All of the lines below should be copied word for word.

▶ Collected data
== Segment start ==

-- ==== Sys2Proof/Machine/Difference.lean ====
section
/-! DEFINITION. The meaning of DIFF, stage 1 (`41_difference.md` R85). -/

namespace Sys2Proof.Machine

/-- DIFF: `W <- DIFFM(RQ, PQ)`; the stage step goes on to stage 2 (R85, R72). -/
def execDiff (s : State) : Host.Outcome State Fault Refusal :=
  .next (s.stageStep 0 fun u => u.writeW (diffM u.rq u.pq))

end Sys2Proof.Machine
end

== Segment end ==

▶ Written response
-- ==== Sys2Proof/Machine/Difference.lean ====
section
/-! DEFINITION. The meaning of DIFF, stage 1 (`41_difference.md` R85). -/

namespace Sys2Proof.Machine

/-- DIFF: `W <- DIFFM(RQ, PQ)`; the stage step goes on to stage 2 (R85, R72). -/
def execDiff (s : State) : Host.Outcome State Fault Refusal :=
  .next (s.stageStep 0 fun u => u.writeW (diffM u.rq u.pq))

end Sys2Proof.Machine
end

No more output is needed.